Tunisie

Entretien avec Emna Godhbani : le droit tunisien face à la mendicité.

En Tunisie, la mendicité n’est pas pénalement réprimée de façon automatique et devient une infraction lorsqu’elle s’accompagne de comportements frauduleux, menaçants ou dangereux. Selon l’article 171 du Code pénal, « Est puni d’un emprisonnement de six mois quiconque simule des infirmités physiques ou des plaies dans le but d’obtenir l’aumône ».

Que dit la loi tunisienne sur la mendicité ?

En Tunisie, la mendicité n’est pas automatiquement punie sur le plan pénal. Le code pénal concentre ses dispositions sur les cas où elle est associée à la fraude, aux menaces, à l’intrusion ou à l’exploitation.

Dans quels cas la mendicité devient-elle une infraction pénale ?

La mendicité se transforme en infraction lorsqu’elle est accompagnée de comportements frauduleux, menaçants ou dangereux. Par exemple, si une personne feint un handicap, utilise la peur pour soutirer de l’argent ou utilise de faux documents.

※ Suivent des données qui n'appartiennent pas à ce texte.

-- ==== Sys2Proof/Machine/Attest.lean ====
section
/-! DEFINITION. Device identity, attestation, and the staging of firmware and microcode (15). -/

namespace Sys2Proof.Machine

/-! ## Identity (R380) -/

/-- The firmware entries of the cupboard stand behind those of the partitions (R369): entry n of firmware. -/
def State.fwEntry (s : State) (n : Nat) : Option CupEntry := s.entryAt 16 n
/-- A firmware entry is written. -/
def State.setFwEntry (s : State) (n : Nat) (m : List Byte) : State :=
  s.setEntry 16 n (some { type_ := if n = 1 || n = 3 then 0x11 else 0x02, usage := if n = 1 || n = 3 then 1 else 16, material := m })

/-- The boot ROM's digest (log 6). -/
def romDigestBytes : List Byte := beBytes 48 Config.romDigest.toNat

/-- The unique device secret: fuse words 0 to 11 (R500), each with its low byte first (log 54). -/
def State.deviceSecret (s : State) : List Byte := (List.range 12).flatMap (fun i => leBytes 4 (s.fuse i))

/-- A key on P-384 derived from a secret with a label (R380). -/
def deriveKey (secret : List Byte) (label : List Byte) : List Byte :=
  beBytes 48 (beNat (hmac384 secret label) % (curveP384.n - 1) + 1)

/-- The bytes of "DEVID". -/
def labelDevid : List Byte := [0x44, 0x45, 0x56, 0x49, 0x44]
/-- The bytes of "ALIAS". -/
def labelAlias : List Byte := [0x41, 0x4C, 0x49, 0x41, 0x53]

/-- The running firmware's image. -/
def State.runningImage (s : State) : Image := if s.boot.slotB then s.nvm.fwB else s.nvm.fwA

/-- CDI_0 and the DeviceID key, entries 0 and 1, with the fuse key path closed behind them. -/
def State.deriveDevice (s : State) : State :=
  let cdi := hmac384 s.deviceSecret romDigestBytes
  let t := (s.setFwEntry 0 cdi).setFwEntry 1 (deriveKey cdi labelDevid)
  { t with sec := { t.sec with cdi0 := true, keyPathClosed := true } }

/-- CDI_1 and the Alias key, entries 2 and 3; FW_SVN enters as four bytes, the low one first (log 54). -/
def State.deriveAlias (s : State) : State :=
  let i := s.runningImage
  let cdi := hmac384 (materialOf (s.fwEntry 0)) (sliceZ i.digest 0 48 ++ sliceZ s.sec.microDigest 0 48 ++ sliceZ s.nvm.config.digest 0 48 ++ leBytes 4 i.svn)
  let t := (s.setFwEntry 2 cdi).setFwEntry 3 (deriveKey cdi labelAlias)
  { t with sec := { t.sec with alias_ := true } }

/-! ## Attestation (R381) -/

/-- The first 384 bytes of a report. -/
def State.reportBody (s : State) (f : Nat) (nonce : List Byte) : List Byte :=
  let x := s.part (f - 1)
  let vf := f != 0
  leBytes 4 0x9A4E6C17 ++ leBytes 1 1 ++ leBytes 1 f ++ leBytes 1 (if vf then f - 1 else 255) ++ leBytes 1 s.boot.state.code ++ leBytes 8 s.timestamp ++
    sliceZ nonce 0 32 ++ (List.range 4).flatMap (fun i => leBytes 4 (s.fuse (12 + i))) ++ romDigestBytes ++ sliceZ s.runningImage.digest 0 48 ++
    sliceZ s.sec.microDigest 0 48 ++ sliceZ s.nvm.config.digest 0 48 ++
    (if vf then sha384 ((s.partBytes (f - 1)).take 16) else List.replicate 48 0) ++
    (if vf then sha384 (x.programs.flatMap (fun e => match e.2 with | some g => g.digest | none => [])) else List.replicate 48 0) ++
    leBytes 4 s.runningImage.svn ++
    leBytes 1 ((if s.gysis.degraded then 1 else 0) + (if s.gysis.replaceRequested then 2 else 0) + (if vf && x.paired then 4 else 0)) ++
    List.replicate 27 0

/-- A nonce of the privileged channels, whose source the spec does not give while the DRBG is halted (R384): a free value (log 4). -/
def freeNonce (base : Nat) : List Byte := (List.range 56).map (fun i => Config.openByte (base + i))

/-- The whole report with its two certificates. -/
def State.report (s : State) (f : Nat) (nonce : List Byte) : List Byte :=
  let b := s.reportBody f nonce
  b ++ curveP384.sign (beNat (materialOf (s.fwEntry 3))) (curveP384.scalar (freeNonce s.free)) (sha384 b) ++
    (Config.certificate 0 s.boot.releasedAt).take 1024 ++ (Config.certificate 1 0).take 1024

/-- The buffer of ATTEST: a registered one that the module may write, with room for the report (R381). -/
def checkAttest (s : State) (f : Nat) (q : Req) : Nat :=
  if q.field 32 2 = 0 then stBadArgument
  else if (s.hostRange f (q.field 32 2) (q.field 40 8) (s.report f (q.body.take 32)).length true).isNone then stBadArgument
  else stOk

/-- ATTEST (R381, R462, R503): a module without its identity or its engine answers FAILED. -/
def execAttest (f : FnId) (slot : SlotId) (s : State) : Host.Outcome State Fault Refusal :=
  .next (s.runCmd f slot (isOp 0x0702) (fun q =>
    if s.sec.retired || s.boot.identityLost || (s.fwEntry 3).isNone then .fail s stFailed
    else if s.domain 118 ≠ .on then .waits (s.wakeDomain 118)
    else if checkAttest s f q ≠ stOk then .fail s (checkAttest s f q)
    else
      let r := s.report f (q.body.take 32)
      let t := ({ s with sec := { s.sec with idleSince := s.now } }.raise (128 + 24)).draw 56
      match s.hostRange f (q.field 32 2) (q.field 40 8) r.length true with
      | some a => .ok (t.emit (.hostWrite f a r)) (leBytes 4 r.length)
      | none => .fail t stBadArgument))

/-! ## Staging (R382, R383, R504, R507) -/

/-- The fused minimum SVN: the bits of the thermometer (R500). -/
def State.minSvn (s : State) : Nat := ((List.range 8).map (fun i => (maskList 32 (s.fuse (65 + i))).length)).sum
/-- A signer slot is revoked by fuse, or counts as revoked (R503). -/
def State.signerRevoked (s : State) (n : Nat) : Bool := bitOf (s.fuse 64) n || s.sec.signerSuspect.getLsbD n

/-- An image is accepted (R382). -/
def State.imageOk (s : State) (i : Image) : Bool := i.present && !s.signerRevoked i.signer && i.keysMatch && i.sigsOk && decide (s.minSvn ≤ i.svn)

/-- The image that staged bytes hold; where its header keeps each field the spec does not give (log 52). -/
def imageOf (b : List Byte) : Image :=
  { present := true, signer := Fin.ofNat 4 (Config.imageField 0 b), keysMatch := Config.imageField 1 b == 1, sigsOk := Config.imageField 2 b == 1
    svn := Config.imageField 3 b, fuseSvn := Config.imageField 4 b == 1, version := Config.imageField 5 b, digest := sha384 b }

/-- The programs that a bundle holds. -/
def bundlePrograms (b : List Byte) : List Nat := (List.range 16).filter (fun n => Config.imageField (16 + n) b == 1)

/-- The fields of FIRMWARE_STAGE: a readable range, at most 3 MiB or 64 KiB (R331, R504). -/
def checkStage (s : State) (f : Nat) (q : Req) : Nat :=
  let n := q.field 16 4
  if 1 < q.field 20 1 || n = 0 || (if q.field 20 1 = 0 then 0x300000 else 0x10000) < n || (s.hostRange f (q.field 0 2) (q.field 8 8) n false).isNone then
    stBadArgument
  else stOk

/-- The slot that a staged image is written to: the one not in use, for microcode the one of the lower SVN, A on a tie's loser (log 52). -/
def State.stageFirmware (s : State) (i : Image) : State :=
  { s with nvm := if s.boot.slotB then { s.nvm with fwA := i } else { s.nvm with fwB := i } }

/-- An accepted bundle is written to flash and replaces the loaded one (R383). -/
def State.stageMicrocode (s : State) (i : Image) : State :=
  let useA := !s.nvm.microA.present || (s.nvm.microB.present && decide (s.nvm.microA.svn < s.nvm.microB.svn))
  { s with
    nvm := if useA then { s.nvm with microA := i } else { s.nvm with microB := i }
    sec := { s.sec with microcode := i.programs, microDigest := i.digest } }

/-- FIRMWARE_STAGE (R382, R383): `hostIn` holds what the module reads from the host buffer. The whole image is verified before a byte is written. -/
def execFirmwareStage (f : FnId) (slot : SlotId) (hostIn : List Byte) (s : State) : Host.Outcome State Fault Refusal :=
  .next (s.runCmd f slot (isOp 0x0604) (fun q =>
    let n := q.field 16 4
    let b := sliceZ hostIn 0 n
    let i := { imageOf b with programs := if q.field 20 1 = 1 then bundlePrograms b else [] }
    let total := ceilDiv n 4096
    if s.sec.retired then .ended s stFailed (leBytes 4 0) (progressPosition 0) total
    else if s.domain 118 ≠ .on then .waits (s.wakeDomain 118)
    else if checkStage s f q ≠ stOk then .fail s (checkStage s f q)
    else
      let s1 := { s with sec := { s.sec with idleSince := s.now } }
      if !s.imageOk i then .ended s1 stFailed (leBytes 4 0) (progressPosition 0) total
      else
        let t := if q.field 20 1 = 0 then s1.stageFirmware i else s1.stageMicrocode i
        .ended t stOk (leBytes 4 n) (progressPosition total) total))

end Sys2Proof.Machine
end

Selon l’article 171 du Code pénal « Est puni d’un emprisonnement de six mois quiconque simule des infirmités physiques ou des plaies dans le but d’obtenir l’aumône. La peine est portée à un an d’emprisonnement lorsque : L’auteur recourt, dans le même but, à des menaces ou pénètre dans un domicile sans l’autorisation de son occupant ; Il est trouvé en état de mendicité, étant porteur d’armes ou d’instruments de nature à faciliter la commission de vols ; Il mendie en étant porteur de certificats falsifiés ou de tout autre document frauduleux destiné à établir l’identité des personnes ». La situation est d’autant plus préoccupante lorsque des enfants sont exposés à la mendicité.

Le Code de la protection de l’enfant considère cette exposition comme une exploitation économique. De plus, la loi organique n° 2016-61 du 3 août 2016, relative à la prévention et la lutte contre la traite des personnes, vise toutes les formes d’exploitation, notamment celles touchant les femmes et les enfants. Dans certains cas, l’exploitation d’enfants à travers la mendicité peut donc dépasser le simple cadre du délit pour relever de la traite des personnes.

Quelle différence faites-vous entre phénomène social et délit ?

La mendicité est souvent d’abord perçue comme un phénomène social. Elle peut être liée à la pauvreté, à l’exclusion, à la rupture familiale, au chômage ou à un manque de prise en charge. Cependant, dans certains cas spécifiques, la loi tunisienne considère que la mendicité peut être susceptible de poursuites pénales. Lorsque des éléments tels que la fraude, l’intimidation, l’intrusion, le port d’armes, l’exploitation d’un mineur ou l’instrumentalisation d’une personne vulnérable sont présents, le droit pénal s’applique alors.

Faut-il privilégier une approche sociale ou répressive face à ce phénomène ?

Une réponse efficace ne peut pas se limiter à une approche purement répressive ou exclusivement sociale ; elle doit plutôt s’inscrire dans une stratégie globale, équilibrant fermeté et accompagnement. Lorsqu’il s’agit de mendicité cachant une exploitation, un réseau organisé, l’usage d’enfants ou des actes frauduleux, la réaction pénale doit être stricte. Toutefois, face à des situations résultant de la pauvreté extrême, de l’exclusion ou de l’abandon, la réponse pénale ne peut se substituer à l’accompagnement social. La difficulté réside donc dans la recherche d’un équilibre : sanctionner l’exploitation sans criminaliser la misère.